A Treatment for Neurosyphilis

This 
letter from 1930 describes a patient who was given a strain of malaria but had
 not shown any symptoms of infection. To treat neurosyphilis, doctors induced fevers 
using malaria infected blood and the patient was carefully monitored for signs of 
malarial infection.

This letter from 1930 describes a patient who was given a strain of malaria but had not shown any symptoms infection. To treat neurosyphilis, doctors induced fevers using malaria infected blood and the patient was carefully monitored for signs of malarial infection. RMHCL

Neurosyphilis is an advanced stage of syphilis, which attacks the nervous system causing paralysis and psychosis. Many historians believe that it was one of the factors in the rising number of patients in asylums at the turn of the century. At the time, it was most often diagnosed as General Paralysis of the Insane or Paresis. In 1917, Julius Wagner-Jaureeg discovered that neurosyphilis could be cured by inducing a malarial fever in his patients, which could then be treated with quinine.
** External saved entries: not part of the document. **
-- ==== Sys2Proof/Tests/Slice0.lean ====
section
/-! SUPPORT. The tests of the model: the well-formedness check, the ISSUE words written out from the spec's layout, one
small step for the rows, and for every obligation with hypotheses a state and operands that meet them. -/

namespace Sys2Proof.Tests

open Sys2Proof.Machine

/-! ### Small states -/

def keyOf (n : Nat) : Key := Vector.replicate 16 (BitVec.ofNat 8 n)

def onlyA : PortSet := PortSet.single .a

def onlyB : PortSet := PortSet.single .b

/-- A record with writer A. -/
def ofA (first count : Nat) (lock : Option KeyLock) : Partition :=
  { firstBlock := first, blockCount := count, writer := some .a, readers := onlyB, lock := lock }

/-- A record with no writer and reader A. -/
def readOnly : Partition := { firstBlock := 8, blockCount := 2, writer := none, readers := onlyA, lock := none }

def standardLock : KeyLock := { key := keyOf 1, mode := .standard }

def strictLock : KeyLock := { key := keyOf 1, mode := .strict }

/-- Unkeyed, keyed standard, keyed strict and without a writer; the others undefined. -/
def table : Table :=
  { generation := 5, recovery := some (keyOf 2),
    records := #v[some (ofA 2 2 none), some (ofA 4 1 (some standardLock)), some (ofA 6 1 (some strictLock)),
      some readOnly, none, none, none, none] }

/-- READY, with a live table and nothing going on. -/
def ready : State := { State.cleared with part := .ready, live := table }

def withParams (s : State) (p : Port) (l : List Nat) : State :=
  s.updPort p fun u => { u with params := Vector.ofFn fun k => BitVec.ofNat 16 (l.getD k.val 0) }

/-- A frame of port C at a location. -/
def framed (s : State) (reading : Bool) (loc : Nat) : State :=
  { s with frame := some { void := false, reading := reading, loc := loc, half := none }, selected := true }

def entry (tag : Byte) (cmd : QueuedCommand) : Entry := { tag := tag, cmd := cmd, active := none }

def running (cmd : QueuedCommand) (pr : Progress) (abortPending : Bool) : Entry :=
  { tag := 1, cmd := cmd, active := some { progress := pr, abortPending := abortPending } }

/-- Port A with one command in its queue, not started. -/
def queuedAtA (s : State) (cmd : QueuedCommand) : State := s.updPort .a fun u => { u with queue := [entry 1 cmd] }

/-- Port A with an ACTIVE command and its buffers. -/
def activeAtA (s : State) (cmd : QueuedCommand) (pr : Progress) (abortPending : Bool) (bufs : List Buffer) : State :=
  s.updPort .a fun u => { u with queue := [running cmd pr abortPending], reserved := 1, transfers := bufs }

def inFlightOfA (s : State) (cmd : QueuedCommand) (removed : Bool) (w : Work) : State :=
  { s with inFlight := some (.segment { port := .a, cmd := cmd, removed := removed, work := w }) }

def buffer (st : BufferState) (b : Byte) : Buffer :=
  { state := st, data := [b, b], sector := some 0, blankMark := false }

def readStart : ReadProgress :=
  { nextSector := 1, sectorsRead := 0, readingClosed := false, failAt := none, sectorsDone := 0, blankMet := 0,
    genStart := 0 }

/-- A READ of two sectors with its first sector read in flight. -/
def reading : State :=
  inFlightOfA (activeAtA ready (.read 0 0 2) (.read readStart) false [buffer .inArray 0]) (.read 0 0 2) false
    (.readSector 32)

def writeStart : WriteProgress := { nextSector := 0, sectorsDone := 0, failAt := none }

def claimedBy (p : Port) : State := { ready with tableState := .claimed p table 2 3 }

def committingBy (p : Port) : State := { ready with tableState := .committing p table 2 }

/-- The outcome is the next state given. -/
def gives (o : Host.Outcome State Fault Refusal) (t : State) : Bool :=
  match o with
  | .next u => decide (u = t)
  | .fault _ => false
  | .refused _ => false

/-- The outcome is a next state with a property. -/
def givesSome (o : Host.Outcome State Fault Refusal) (f : State → Bool) : Bool :=
  match o with
  | .next u => f u
  | .fault _ => false
  | .refused _ => false

/-- The status of port A's newest record. -/
def lastStatus (s : State) : Option Status := (s.port .a).completions.getLast?.map Completion.status

/-- The answer code of a port. -/
def code (s : State) (p : Port) : Word := (s.port p).answers[0]

/-! ### Well-formedness -/

theorem test_badCommandWithAKnownCodeIsIllFormed :
    (Instr.badCommand .a 0x0142).wf = false ∧ (Instr.badCommand .b 0x0A00).wf = false ∧
      (Instr.badCommand .c 0x1000).wf = false ∧ (Instr.badCommand .a 0x1EFF).wf = false := by decide

theorem test_badCommandWithAnotherCodeIsWellFormed :
    (Instr.badCommand .a 0x0042).wf = true ∧ (Instr.badCommand .b 0x0B00).wf = true ∧
      (Instr.badCommand .c 0x0F00).wf = true ∧ (Instr.badCommand .a 0x1F00).wf = true ∧
      (Instr.badCommand .a 0xFFFF).wf = true := by decide

theorem test_registerWriteOfALocationWithABehaviourIsIllFormed :
    (Instr.registerWrite .a 0 7).wf = false ∧ (Instr.registerWrite .b 21 7).wf = false ∧
      (Instr.registerWrite .c 22 7).wf = false ∧ (Instr.registerWrite .a 23 7).wf = false := by decide

theorem test_registerWriteOfAnotherLocationIsWellFormed :
    (Instr.registerWrite .a 1 7).wf = true ∧ (Instr.registerWrite .b 12 7).wf = true ∧
      (Instr.registerWrite .c 20 7).wf = true ∧ (Instr.registerWrite .a 31 7).wf = true := by decide

/-! ### ISSUE words (R176, R177) -/

/-- Tag in bits 0 to 7, command code in bits 8 to 15: the queued commands. -/
theorem test_queuedIssueWords :
    decodeIssue .a 0 0x0142 = .read .a 0x42 ∧ decodeIssue .b 0 0x02FF = .check .b 0xFF ∧
      decodeIssue .c 0 0x0300 = .write .c 0 ∧ decodeIssue .a 0 0x0401 = .blank .a 1 ∧
      decodeIssue .a 0 0x0580 = .wipe .a 0x80 ∧ decodeIssue .a 0 0x0607 = .commit .a 7 ∧
      decodeIssue .a 0 0x0708 = .openKey .a 8 ∧ decodeIssue .a 0 0x0809 = .setKey .a 9 ∧
      decodeIssue .a 0 0x090A = .clearKey .a 10 ∧ decodeIssue .a 0 0x0A0B = .setRecovery .a 11 := by decide

/-- The immediate commands, whatever the tag; INFO by its selector. -/
theorem test_immediateIssueWords :
    decodeIssue .a 0 0x1055 = .claim .a ∧ decodeIssue .a 0 0x1100 = .discard .a ∧ decodeIssue .a 0 0x1200 = .define .a ∧
      decodeIssue .a 0 0x1300 = .delete .a ∧ decodeIssue .a 0 0x1400 = .resize .a ∧
      decodeIssue .a 0 0x1500 = .modify .a ∧ decodeIssue .a 0 0x1600 = .close .a ∧ decodeIssue .a 0 0x1700 = .hold .a ∧
      decodeIssue .a 0 0x1800 = .stageKey .a ∧ decodeIssue .a 0 0x1900 = .abort .a ∧ decodeIssue .a 0 0x1A00 = .pop .a ∧
      decodeIssue .a 0 0x1B00 = .watch .a ∧ decodeIssue .a 0 0x1CFF = .notices .a ∧
      decodeIssue .a 8 0x1D00 = .infoPart .a ∧ decodeIssue .a 7 0x1D00 = .infoPartition .a ∧
      decodeIssue .a 0 0x1E00 = .setup .a := by decide

theorem test_otherIssueWords :
    decodeIssue .a 0 0x0000 = .badCommand .a 0x0000 ∧ decodeIssue .a 0 0x0B12 = .badCommand .a 0x0B12 ∧
      decodeIssue .a 0 0x1F00 = .badCommand .a 0x1F00 := by decide

/-! ### The rows, one step each -/

theorem test_issuesAreAccepted :
    gives (exec (.read .a 1) (withParams ready .a [7, 16351, 256]))
        ((withParams ready .a [7, 16351, 256]).enqueued .a 1 (.read 7 16351 256) none) = true ∧
      gives (exec (.blank .a 1) (withParams ready .a [7, 1021, 1022]))
        ((withParams ready .a [7, 1021, 1022]).enqueued .a 1 (.blank 7 1021 1022) none) = true := by decide

theorem test_setRecoveryTakesTheStage :
    givesSome (exec (.setRecovery .a 1) (ready.updPort .a fun u => { u with keyStage := some (keyOf 2) })) (fun t =>
      decide ((t.port .a).queue = [entry 1 (.setRecovery (keyOf 0) (some (keyOf 2)))]) &&
        decide ((t.port .a).keyStage = none)) = true := by decide

theorem test_badCommandAnswers : givesSome (exec (.badCommand .a 0x0F00) ready) (fun t => code t .a == 0x22) = true := by
  decide

theorem test_claimTakesTheFreeTable :
    givesSome (exec (.claim .a) (withParams ready .a [20])) (fun t =>
      decide (t.tableState = .claimed .a table 20 0) && code t .a == 0x20 && (t.port .a).answers[1] == 5) = true := by
  decide

theorem test_defineAtTheLastBlocks :
    givesSome (exec (.define .a) (withParams (claimedBy .a) .a [7, 1023, 1, 1, 6])) (fun t => code t .a == 0x20) = true ∧
      givesSome (exec (.define .a) (withParams (claimedBy .a) .a [7, 1023, 2, 1, 6])) (fun t => code t .a == 0x25) = true ∧
      givesSome (exec (.define .a) (withParams (claimedBy .a) .a [7, 7, 2, 1, 6])) (fun t => code t .a == 0x28) = true := by
  decide

theorem test_editsOfTheStagedTable :
    givesSome (exec (.delete .a) (withParams (claimedBy .a) .a [0])) (fun t => code t .a == 0x20) = true ∧
      givesSome (exec (.resize .a) (withParams (claimedBy .a) .a [2, 2])) (fun t => code t .a == 0x20) = true ∧
      givesSome (exec (.resize .a) (withParams (claimedBy .a) .a [2, 3])) (fun t => code t .a == 0x28) = true ∧
      givesSome (exec (.modify .a) (withParams (claimedBy .a) .a [0, 0, 7])) (fun t => code t .a == 0x20) = true ∧
      givesSome (exec (.modify .a) (withParams (claimedBy .a) .a [0, 1, 1])) (fun t => code t .a == 0x25) = true := by
  decide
This discovery led to the testing of patients for syphilis at the former London Asylum that same year using the Wassermann test. In 1921, of 1131 patients tested, slightly over 10% were discovered to have syphilis. Without Wagner-Jaureegs discovery, those that tested positive could have faced the debilitating paralysis of the later stages of neurosyphilis, and eventually, many of them would have died. The malarial treatment of neurosyphilis was widespread by the 1930s, and continued to be used until the introduction of penicillin in the 1940s.